--- Data shown Enclosed Below ---
/-- Settles O31: REEL_START is placed or lost beside what it makes of the hum state; REEL_END begins the drain, on an empty
lane behind the mark that has left it. -/
theorem reelMarksActOnARunningLane : Obligations.ReelMarksActOnARunningLane := by
  unfold Obligations.ReelMarksActOnARunningLane
  rintro s l n o v rest ln rfl running
  refine ⟨fun ready notEcho notCheck hum hhum => ?_, fun ready => ⟨fun notEcho notCheck c hc => ?_,
    fun held records assembly marks free => ?_⟩⟩
  · have answer : s.answer (.mark l .reelStart n o v)
        = s.markRunning l (markEntry .reelStart n o v (s.lane l).config.route) := by
      change s.answerMark l (s.offeredMark l .reelStart n o v) = _
      unfold State.answerMark
      rw [running]
    have own : hum = s.humAtReel (s.lane l) := hhum
    refine ⟨fun room => ?_, fun full => ?_⟩
    · rw [State.markRunning_reelStart_room ⟨notEcho, notCheck⟩ room, ← own] at answer
      exact exec_offer_removes ready (.inl ⟨rfl, rfl⟩) answer (b := s.intake.headWaiting) rfl
    · rw [State.markRunning_reelStart_full ⟨notEcho, notCheck⟩ full, ← own] at answer
      exact exec_offer_removes ready (.inr ⟨rfl, rfl⟩) answer (b := s.intake.headWaiting) rfl
  · obtain ⟨u, a, answer, put, accepted, lost, acted⟩ :=
      State.answer_reelEnd (n := n) (o := o) (v := v) running ⟨notEcho, notCheck⟩
    obtain ⟨ms, counts, entry⟩ := put.entry
    have was : (u.lane l).state = .running false := by rw [entry]; exact running
    have intake := (put.share.trans (State.beginDrain_share (s := u) (l := l) (by rw [was]; rfl) .armed)).work.intake
    have counter : a = .take ∧ c = .taken ∨ a = .discard ∧ c = .discards := by
      by_cases room : (s.lane l).marks.length < 8
      · exact .inl ⟨acted.trans (if_pos room), hc.trans (if_pos room)⟩
      · exact .inr ⟨acted.trans (if_neg room), hc.trans (if_neg room)⟩
    have drained := State.beginDrain_armed_lane was
    obtain ⟨others, profiles, kept⟩ := put.drained running (s.intake.headGone rest c)
    refine ⟨_, exec_offer_removes ready counter answer intake, drained.state, drained.ends, ?_, ?_, drained.settled, ?_, ?_, ?_,
      others, profiles, kept⟩
    · exact (drained.counters .marksAccepted (by decide) (by decide) (by decide)).trans accepted
    · exact (drained.counters .markListFull (by decide) (by decide) (by decide)).trans lost
    · exact drained.allocation.trans (by rw [entry])
    · exact drained.expected.trans (by rw [entry])
    · exact drained.timer.trans (by rw [entry]; rfl)
  · have answer := State.answer_reelEnd_empty (n := n) (o := o) (v := v) running held records assembly marks
      (s.sampleRoom_iff.2 free)
    generalize hu : (s.withLane l ((s.lane l).counted .marksAccepted 1)).pushSample (.mark l .reelEnd n o v) = u at answer
    have entry : u.lane l = (s.lane l).counted .marksAccepted 1 := by
      rw [← hu]
      exact State.lane_withLane_same s l _
    have drains := State.beginDrain_armed_empty (s := u) (l := l) (by rw [entry]; exact running) (by rw [entry]; exact held)
      (by rw [entry]; exact records) (by rw [entry]; exact assembly) (by rw [entry]; exact marks)
    generalize hx : State.leftBy
      { u with
        lanes := u.lanes.set l (Lane.inState { u.lane l with det := (u.lane l).det.cut } .armed)
        intake := u.intake.offeredAgain l } l (u.lane l).hum.profile = x at drains
    have intake : x.intake = s.intake.offeredAgain l := by
      rw [← hx, State.intake_leftBy, ← hu]
      rfl
    rw [drains] at answer
    refine (exec_offer_removes ready (.inl ⟨rfl, rfl⟩) answer intake).trans (congrArg Host.Outcome.next ?_)
    refine congrArg (fun t : State => t.issue (noticeOf .laneArmed (some l) 0 0))
      (a₁ := x.withIntake (s.intake.headGone rest .taken)) ?_
    rw [← hx, ← State.leftBy_withIntake, entry, ← hu,
      Detector.cut_none (show ((s.lane l).counted .marksAccepted 1).det.runs = [] from records)]
    simp [State.withIntake, State.headActedOn, State.pushSample, State.withLane, Lane.inState, Lane.counted, Timer.stop]

end Sys2Proof.Machine
end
--- End of Enclosed Data shown ---
▸ Task to complete:
Your answer consists solely of the lines from the top of the records above through the line that contains "(by decide)).trans lost", each echoed exactly.

▸ Result of the task:
/-- Settles O31: REEL_START is placed or lost beside what it makes of the hum state; REEL_END begins the drain, on an empty
lane behind the mark that has left it. -/
theorem reelMarksActOnARunningLane : Obligations.ReelMarksActOnARunningLane := by
  unfold Obligations.ReelMarksActOnARunningLane
  rintro s l n o v rest ln rfl running
  refine ⟨fun ready notEcho notCheck hum hhum => ?_, fun ready => ⟨fun notEcho notCheck c hc => ?_,
    fun held records assembly marks free => ?_⟩⟩
  · have answer : s.answer (.mark l .reelStart n o v)
        = s.markRunning l (markEntry .reelStart n o v (s.lane l).config.route) := by
      change s.answerMark l (s.offeredMark l .reelStart n o v) = _
      unfold State.answerMark
      rw [running]
    have own : hum = s.humAtReel (s.lane l) := hhum
    refine ⟨fun room => ?_, fun full => ?_⟩
    · rw [State.markRunning_reelStart_room ⟨notEcho, notCheck⟩ room, ← own] at answer
      exact exec_offer_removes ready (.inl ⟨rfl, rfl⟩) answer (b := s.intake.headWaiting) rfl
    · rw [State.markRunning_reelStart_full ⟨notEcho, notCheck⟩ full, ← own] at answer
      exact exec_offer_removes ready (.inr ⟨rfl, rfl⟩) answer (b := s.intake.headWaiting) rfl
  · obtain ⟨u, a, answer, put, accepted, lost, acted⟩ :=
      State.answer_reelEnd (n := n) (o := o) (v := v) running ⟨notEcho, notCheck⟩
    obtain ⟨ms, counts, entry⟩ := put.entry
    have was : (u.lane l).state = .running false := by rw [entry]; exact running
    have intake := (put.share.trans (State.beginDrain_share (s := u) (l := l) (by rw [was]; rfl) .armed)).work.intake
    have counter : a = .take ∧ c = .taken ∨ a = .discard ∧ c = .discards := by
      by_cases room : (s.lane l).marks.length < 8
      · exact .inl ⟨acted.trans (if_pos room), hc.trans (if_pos room)⟩
      · exact .inr ⟨acted.trans (if_neg room), hc.trans (if_neg room)⟩
    have drained := State.beginDrain_armed_lane was
    obtain ⟨others, profiles, kept⟩ := put.drained running (s.intake.headGone rest c)
    refine ⟨_, exec_offer_removes ready counter answer intake, drained.state, drained.ends, ?_, ?_, drained.settled, ?_, ?_, ?_,
      others, profiles, kept⟩
    · exact (drained.counters .marksAccepted (by decide) (by decide) (by decide)).trans accepted
    · exact (drained.counters .markListFull (by decide) (by decide) (by decide)).trans lost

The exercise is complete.